Gelet echter op hetgeen door en namens verdachte ter zitting naar voren is gebracht, is de rechtbank van oordeel dat thans, in het kader van een ‘laatste kans’, kan worden volstaan met het opleggen van de maatregel in voorwaardelijke vorm, met als bijzondere voorwaarde reclasseringstoezicht. De rechtbank neemt daarbij in het bijzonder in aanmerking dat verdachte ter terechtzitting naar voren heeft gebracht van plan te zijn een structurele verandering in zijn leven te willen bewerkstelligen.
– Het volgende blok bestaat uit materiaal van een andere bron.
-- ==== Sys2Proof/Laws/ChangesDelivery.lean ====
section
/-!
SUPPORT. What the operations of Machine/Delivery can change (Laws/Changes).
-/
namespace Sys2Proof.Machine

set_option linter.all false

variable {s0 s : State}

theorem State.countIrq_changes {pl : List Part} {c : Ctr} {inst bit : Nat} (hk : Changes pl s0 s) (hm : Part.page c.typ ∈ pl := by first | assumption | exact Part.Sub.mem (by assumption) (Part.mem_elem (by rfl))) (hL : Part.Sub [.risen, .hostOut, .hostHeld, .fwIrq, .msix] pl := by first | assumption | exact Part.Sub.via (by assumption) (by decide +kernel)) : Changes pl s0 (State.countIrq s c inst bit) := by
  unfold State.countIrq
  repeat' (first
    | with_reducible exact hL
    | with_reducible exact Part.Sub.via hL (by decide)
    | ((try lift_lets); intro (x : State); refine Changes.via (l := pl) (s := s0) (x := x) ?_ (fun hx => ?_); rotate_left; clear_value x; rotate_left; unfold x)
    | ((try lift_lets); intro x; clear_value x)
    | with_reducible assumption
    | with_reducible apply State.count_changes
    | with_reducible apply State.setIrq_changes
    | exact hm
    | exact hL _ (Part.mem_elem (by rfl))
    | (refine hL _ (Part.mem_elem ?_); (repeat' split) <;> rfl)
    | split
    | (dsimp only))

theorem State.closeNack_changes {pl : List Part} {a : TileAddr} {seg addr : Nat} {p : Packet} (hk : Changes pl s0 s) (hL : Part.Sub [.page .MESH, .page .SPD, .risen, .tiles, .hostOut, .hostHeld, .fwIrq, .msix] pl := by first | assumption | exact Part.Sub.via (by assumption) (by decide +kernel)) : Changes pl s0 (State.closeNack s a seg addr p) := by
  unfold State.closeNack
  repeat' (first
    | with_reducible exact hL
    | with_reducible exact Part.Sub.via hL (by decide)
    | ((try lift_lets); intro (x : State); refine Changes.via (l := pl) (s := s0) (x := x) ?_ (fun hx => ?_); rotate_left; clear_value x; rotate_left; unfold x)
    | ((try lift_lets); intro (x : State × _); refine Changes.via (l := pl) (s := s0) (x := x.1) ?_ (fun hx => ?_); rotate_left; clear_value x; rotate_left; unfold x)
    | ((try lift_lets); intro (x : _ × State); refine Changes.via (l := pl) (s := s0) (x := x.2) ?_ (fun hx => ?_); rotate_left; clear_value x; rotate_left; unfold x)
    | ((try lift_lets); intro x; clear_value x)
    | with_reducible assumption
    | with_reducible refine Changes.of_fst (State.dropFirst_changes ?_ ?_) (by assumption)
    | with_reducible apply State.dropFirst_changes
    | with_reducible apply State.pktEvent_changes
    | with_reducible apply State.inject_changes
    | with_reducible apply State.count_changes
    | exact hL _ (Part.mem_elem (by rfl))
    | (refine hL _ (Part.mem_elem ?_); (repeat' split) <;> rfl)
    | split
    | (dsimp only))

theorem writePieces_changes {pl : List Part} {a : TileAddr} {deep : Bool} {n : Nat} (hL : Part.Sub [.page .SPD, .page .FEN, .risen, .tiles, .recOnce, .records, .hostOut, .hostHeld, .fwIrq, .msix] pl := by first | assumption | exact Part.Sub.via (by assumption) (by decide +kernel)) :
    ∀ {off : Nat} {bs : List Byte} {s : State}, Changes pl s0 s → Changes pl s0 (writePieces a deep n off bs s) := by
  induction n with
  | zero => exact fun h => h
  | succ n ih =>
    intro off bs s h
    unfold writePieces
    split
    · exact h
    · split
      · exact ih (State.writeRows_changes h)
      · exact ih (State.narrowWrite_changes h)

theorem State.routerWrite_changes {pl : List Part} {a : TileAddr} {accepted deep : Bool} {off : Nat} {bs : List Byte} {p : Packet} (hk : Changes pl s0 s) (hL : Part.Sub [.page .MESH, .page .SPD, .page .FEN, .risen, .tiles, .recOnce, .records, .hostOut, .hostHeld, .fwIrq, .msix] pl := by first | assumption | exact Part.Sub.via (by assumption) (by decide +kernel)) : Changes pl s0 (State.routerWrite s a accepted deep off bs p).1 := by
  unfold State.routerWrite
  repeat' (first
    | with_reducible exact hL
    | with_reducible exact Part.Sub.via hL (by decide)
    | ((try lift_lets); intro (x : State); refine Changes.via (l := pl) (s := s0) (x := x) ?_ (fun hx => ?_); rotate_left; clear_value x; rotate_left; unfold x)
    | ((try lift_lets); intro (x : State × _); refine Changes.via (l := pl) (s := s0) (x := x.1) ?_ (fun hx => ?_); rotate_left; clear_value x; rotate_left; unfold x)
    | ((try lift_lets); intro (x : _ × State); refine Changes.via (l := pl) (s := s0) (x := x.2) ?_ (fun hx => ?_); rotate_left; clear_value x; rotate_left; unfold x)
    | ((try lift_lets); intro (x : _ → _); dsimp -zeta only [x]; clear x)
    | ((try lift_lets); intro x; clear_value x)
    | with_reducible assumption
    | with_reducible apply State.lateWrite_changes
    | with_reducible refine Changes.of_fst (State.dropFirst_changes ?_ ?_) (by assumption)
    | with_reducible apply State.dropFirst_changes
    | with_reducible apply State.count_changes
    | with_reducible apply writePieces_changes
    | with_reducible apply State.closeNack_changes
    | exact hL _ (Part.mem_elem (by rfl))
    | (refine hL _ (Part.mem_elem ?_); (repeat' split) <;> rfl)
    | split
    | (dsimp only))

theorem State.fencedDiscard_changes {pl : List Part} {a : TileAddr} {p : Packet} (hk : Changes pl s0 s) (hL : Part.Sub [.page .MESH, .risen, .hostOut, .hostHeld, .fwIrq, .msix] pl := by first | assumption | exact Part.Sub.via (by assumption) (by decide +kernel)) : Changes pl s0 (State.fencedDiscard s a p) := by
  unfold State.fencedDiscard
  repeat' (first
    | with_reducible exact hL
    | with_reducible exact Part.Sub.via hL (by decide)
    | ((try lift_lets); intro (x : State); refine Changes.via (l := pl) (s := s0) (x := x) ?_ (fun hx => ?_); rotate_left; clear_value x; rotate_left; unfold x)
    | ((try lift_lets); intro x; clear_value x)
    | with_reducible assumption
    | with_reducible apply State.pktEvent_changes
    | with_reducible apply State.count_changes
    | exact hL _ (Part.mem_elem (by rfl))
    | split
    | (dsimp only))

theorem State.deliverAct_changes {pl : List Part} {a : TileAddr} {accepted : Bool} {p : Packet} (hk : Changes pl s0 s) (hL : Part.Sub [.page .MESH, .page .TSQ, .page .SPD, .page .FEN, .risen, .tiles, .fields, .recOnce, .records, .hostOut, .hostHeld, .fwIrq, .msix] pl := by first | assumption | exact Part.Sub.via (by assumption) (by decide +kernel)) : ChangesOpt pl s0 (State.deliverAct s a accepted p) := by
  unfold State.deliverAct
  repeat' (first
    | with_reducible exact hL
    | with_reducible exact Part.Sub.via hL (by decide)
    | with_reducible apply ChangesOpt.ofSome
    | with_reducible exact ChangesOpt.ofNone
    | ((try lift_lets); intro (x : State); refine Changes.via (l := pl) (s := s0) (x := x) ?_ (fun hx => ?_); rotate_left; clear_value x; rotate_left; unfold x)
    | ((try lift_lets); intro (x : State × _); refine Changes.via (l := pl) (s := s0) (x := x.1) ?_ (fun hx => ?_); rotate_left; clear_value x; rotate_left; unfold x)
    | ((try lift_lets); intro (x : _ × State); refine Changes.via (l := pl) (s := s0) (x := x.2) ?_ (fun hx => ?_); rotate_left; clear_value x; rotate_left; unfold x)
    | ((try lift_lets); intro x; clear_value x)
    | with_reducible assumption
    | with_reducible apply State.noteStale_changes
    | with_reducible apply State.packetSignal_changes
    | with_reducible refine Changes.of_fst (State.routerWrite_changes ?_ ?_) (by assumption)
    | with_reducible apply State.routerWrite_changes
    | split
    | (dsimp only))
Ter zitting heeft hij benadrukt met hulp van de Mondriaan Zorggroep doende te zijn met het regelen van onderdak buiten de regio Maastricht.
Alles afwegend is de rechtbank dan ook van oordeel dat oplegging van de ISD-maatregel in voorwaardelijke vorm gerechtvaardigd is.
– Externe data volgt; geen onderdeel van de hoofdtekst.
theorem execDrainStop_changes {f : FieldAddr} {fw : Bool} {value : W64} {pl : List Part} (hL : Part.Sub [.page .DIR, .page .MESH, .page .TSQ, .page .SPD, .page .FEN, .page .FLT, .risen, .tiles, .fields, .recOnce, .records, .hostOut, .hostHeld, .fwIrq, .msix, .edgeHeld, .ctxs] pl := by first | assumption | exact Part.Sub.via (by assumption) (by decide +kernel)) : ChangesOut pl s (execDrainStop f fw value s) := by
  unfold execDrainStop
  have hk : Changes pl s s := Changes.refl pl s
  repeat' (first
    | with_reducible exact hL
    | with_reducible exact Part.Sub.via hL (by decide)
    | with_reducible apply ChangesOut.next
    | ((try lift_lets); intro (x : State); refine Changes.via (l := pl) (s := s) (x := x) ?_ (fun hx => ?_); rotate_left; clear_value x; rotate_left; unfold x)
    | ((try lift_lets); intro x; clear_value x)
    | with_reducible assumption
    | with_reducible apply State.drainWrite_changes
    | split
    | (dsimp only))

theorem execDrainAbort_changes {f : FieldAddr} {fw : Bool} {value : W64} {pl : List Part} (hL : Part.Sub [.page .DIR, .page .MESH, .page .TSQ, .page .SPD, .page .FEN, .page .FLT, .risen, .tiles, .fields, .recOnce, .records, .hostOut, .hostHeld, .fwIrq, .msix, .edgeHeld, .ctxs] pl := by first | assumption | exact Part.Sub.via (by assumption) (by decide +kernel)) : ChangesOut pl s (execDrainAbort f fw value s) := by
  unfold execDrainAbort
  have hk : Changes pl s s := Changes.refl pl s
  repeat' (first
    | with_reducible exact hL
    | with_reducible exact Part.Sub.via hL (by decide)
    | with_reducible apply ChangesOut.next
    | ((try lift_lets); intro (x : State); refine Changes.via (l := pl) (s := s) (x := x) ?_ (fun hx => ?_); rotate_left; clear_value x; rotate_left; unfold x)
    | ((try lift_lets); intro x; clear_value x)
    | with_reducible assumption
    | with_reducible apply State.drainWrite_changes
    | split
    | (dsimp only))

theorem execDrainRelease_changes {f : FieldAddr} {fw : Bool} {value : W64} {pl : List Part} (hL : Part.Sub [.page .DIR, .page .MESH, .page .TSQ, .page .SPD, .page .FEN, .page .FLT, .risen, .tiles, .fields, .recOnce, .records, .hostOut, .hostHeld, .fwIrq, .msix, .edgeHeld, .ctxs] pl := by first | assumption | exact Part.Sub.via (by assumption) (by decide +kernel)) : ChangesOut pl s (execDrainRelease f fw value s) := by
  unfold execDrainRelease
  have hk : Changes pl s s := Changes.refl pl s
  repeat' (first
    | with_reducible exact hL
    | with_reducible exact Part.Sub.via hL (by decide)
    | with_reducible apply ChangesOut.next
    | ((try lift_lets); intro (x : State); refine Changes.via (l := pl) (s := s) (x := x) ?_ (fun hx => ?_); rotate_left; clear_value x; rotate_left; unfold x)
    | ((try lift_lets); intro x; clear_value x)
    | with_reducible assumption
    | with_reducible apply State.drainWrite_changes
    | split
    | (dsimp only))

theorem State.rateCheck_changes {pl : List Part} {a : TileAddr} (hk : Changes pl s0 s) (hL : Part.Sub [.page .PAS, .risen, .ahead, .recOnce, .records, .causes, .hostOut, .hostHeld, .fwIrq, .msix] pl := by first | assumption | exact Part.Sub.via (by assumption) (by decide +kernel)) : Changes pl s0 (State.rateCheck s a) := by
  unfold State.rateCheck
  repeat' (first
    | with_reducible exact hL
    | with_reducible exact Part.Sub.via hL (by decide)
    | ((try lift_lets); intro (x : State); refine Changes.via (l := pl) (s := s0) (x := x) ?_ (fun hx => ?_); rotate_left; clear_value x; rotate_left; unfold x)
    | ((try lift_lets); intro x; clear_value x)
    | with_reducible assumption
    | with_reducible apply State.reportCause_changes
    | with_reducible apply State.raiseOnce_changes
    | with_reducible apply State.captureFirst_changes
    | with_reducible apply State.countWm_changes
    | exact hL _ (Part.mem_elem (by rfl))
    | (refine hL _ (Part.mem_elem ?_); (repeat' split) <;> rfl)
    | split
    | (dsimp only))

theorem State.rateChecks_changes {pl : List Part} {f : FieldAddr} (hk : Changes pl s0 s) (hL : Part.Sub [.page .PAS, .risen, .ahead, .recOnce, .records, .causes, .hostOut, .hostHeld, .fwIrq, .msix] pl := by first | assumption | exact Part.Sub.via (by assumption) (by decide +kernel)) : Changes pl s0 (State.rateChecks s f) := by
  unfold State.rateChecks
  repeat' (first
    | with_reducible exact hL
    | with_reducible exact Part.Sub.via hL (by decide)
    | ((try lift_lets); intro (x : State); refine Changes.via (l := pl) (s := s0) (x := x) ?_ (fun hx => ?_); rotate_left; clear_value x; rotate_left; unfold x)
    | ((try lift_lets); intro x; clear_value x)
    | with_reducible assumption
    | with_reducible apply State.rateCheck_changes
    | with_reducible refine Changes.foldl ?_ (fun u x hu => ?_)
    | split
    | (dsimp only))

theorem State.rejoinLinks_changes {pl : List Part} {f : FieldAddr} (hk : Changes pl s0 s) (hL : Part.Sub [.page .MESH, .fields] pl := by first | assumption | exact Part.Sub.via (by assumption) (by decide +kernel)) : Changes pl s0 (State.rejoinLinks s f) := by
  unfold State.rejoinLinks
  repeat' (first
    | with_reducible exact hL
    | with_reducible exact Part.Sub.via hL (by decide)
    | ((try lift_lets); intro (x : State); refine Changes.via (l := pl) (s := s0) (x := x) ?_ (fun hx => ?_); rotate_left; clear_value x; rotate_left; unfold x)
    | ((try lift_lets); intro x; clear_value x)
    | with_reducible assumption
    | with_reducible apply State.setField_changes
    | with_reducible apply State.setF_changes
    | with_reducible refine Changes.foldl ?_ (fun u x hu => ?_)
    | exact hL _ (Part.mem_elem (by rfl))
    | (refine hL _ (Part.mem_elem ?_); (repeat' split) <;> rfl)
    | split
    | (dsimp only))

theorem execDrainSweep_changes {f : FieldAddr} {pl : List Part} (hL : Part.Sub [.page .MESH, .page .PAS, .risen, .ahead, .fields, .recOnce, .records, .causes, .hostOut, .hostHeld, .fwIrq, .msix] pl := by first | assumption | exact Part.Sub.via (by assumption) (by decide +kernel)) : ChangesOut pl s (execDrainSweep f s) := by
  unfold execDrainSweep
  have hk : Changes pl s s := Changes.refl pl s
  repeat' (first
    | with_reducible exact hL
    | with_reducible exact Part.Sub.via hL (by decide)
    | with_reducible apply ChangesOut.next
    | ((try lift_lets); intro (x : State); refine Changes.via (l := pl) (s := s) (x := x) ?_ (fun hx => ?_); rotate_left; clear_value x; rotate_left; unfold x)
    | ((try lift_lets); intro x; clear_value x)
    | with_reducible assumption
    | with_reducible apply State.setField_changes
    | with_reducible apply State.setF_changes
    | with_reducible apply State.rejoinLinks_changes
    | with_reducible apply State.rateChecks_changes
    | with_reducible apply State.drainEnd_changes
    | with_reducible apply State.applyFences_changes
    | exact hL _ (Part.mem_elem (by rfl))
    | (refine hL _ (Part.mem_elem ?_); (repeat' split) <;> rfl)
    | split
    | (dsimp only))

theorem execDrainTimeout_changes {f : FieldAddr} {pl : List Part} (hL : Part.Sub [.page .MESH, .risen, .fields, .causes, .hostOut, .hostHeld, .fwIrq, .msix] pl := by first | assumption | exact Part.Sub.via (by assumption) (by decide +kernel)) : ChangesOut pl s (execDrainTimeout f s) := by
  unfold execDrainTimeout
  have hk : Changes pl s s := Changes.refl pl s
  repeat' (first
    | with_reducible exact hL
    | with_reducible exact Part.Sub.via hL (by decide)
    | with_reducible apply ChangesOut.next
    | ((try lift_lets); intro (x : State); refine Changes.via (l := pl) (s := s) (x := x) ?_ (fun hx => ?_); rotate_left; clear_value x; rotate_left; unfold x)
    | ((try lift_lets); intro x; clear_value x)
    | with_reducible assumption
    | with_reducible apply State.drainEnd_changes
    | (with_reducible apply Changes.upd_causes; first | with_reducible assumption | with_reducible apply State.drainEnd_changes | split)
    | split
    | (dsimp only))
Bij de bepaling van de op te leggen maatregel is gelet op de aard en ernst van hetgeen bewezen is verklaard, op de omstandigheden waaronder het bewezenverklaarde is begaan en op de persoon van de verdachte, zoals een en ander uit het onderzoek ter terechtzitting naar voren is gekomen.
De toepasselijke wettelijke bepalingen
De op te leggen maatregel is gegrond op de artikelen 38m, 38n, 38p en 310 van het Wetboek van Strafrecht.
DE BESLISSINGEN:
De rechtbank
- verklaart wettig en overtuigend bewezen, dat de verdachte het ten laste gelegde, zoals hiervoor is omschreven, heeft begaan;
- verklaart dat het bewezenverklaarde het hiervoor vermelde strafbare feit oplevert en dat de verdachte strafbaar is;
- legt aan verdachte op de maatregel van plaatsing in een inrichting voor stelselmatige daders voor de duur van twee jaren;
- bepaalt dat de maatregel niet ten uitvoer zal worden gelegd;
- stelt daarbij een proeftijd vast van twee jaren, onder de algemene voorwaarde dat de veroordeelde zich voor het einde van de proeftijd niet schuldig maakt aan een strafbaar feit, dan wel de volgende bijzondere voorwaarde niet heeft nageleefd;
- stelt als bijzondere voorwaarde dat de veroordeelde zich gedurende de proeftijd zal gedragen overeenkomstig de door de Reclassering Nederland, Regio Limburg, Unit Maastricht, gevestigd te 6224 LA Maastricht, Heerderweg 25, te stellen richtlijnen zolang deze reclasseringsinstelling zulks gedurende de proeftijd nodig oordeelt;
- geeft opdracht aan genoemde instelling aan de veroordeelde bij de naleving van de voorwaarden hulp en steun te verlenen;
- heft op het bevel tot voorlopige hechtenis met ingang van heden.
Dit vonnis is aldus gewezen door mr. M.E. Kramer, voorzitter, mr. H.M.J. Quaedvlieg en mr. Th.J.M. Oostdijk, rechters, in tegenwoordigheid van mr. S. Schmeets, griffier, en bij vervroeging uitgesproken ter openbare terechtzitting van deze rechtbank op 24 april 2006.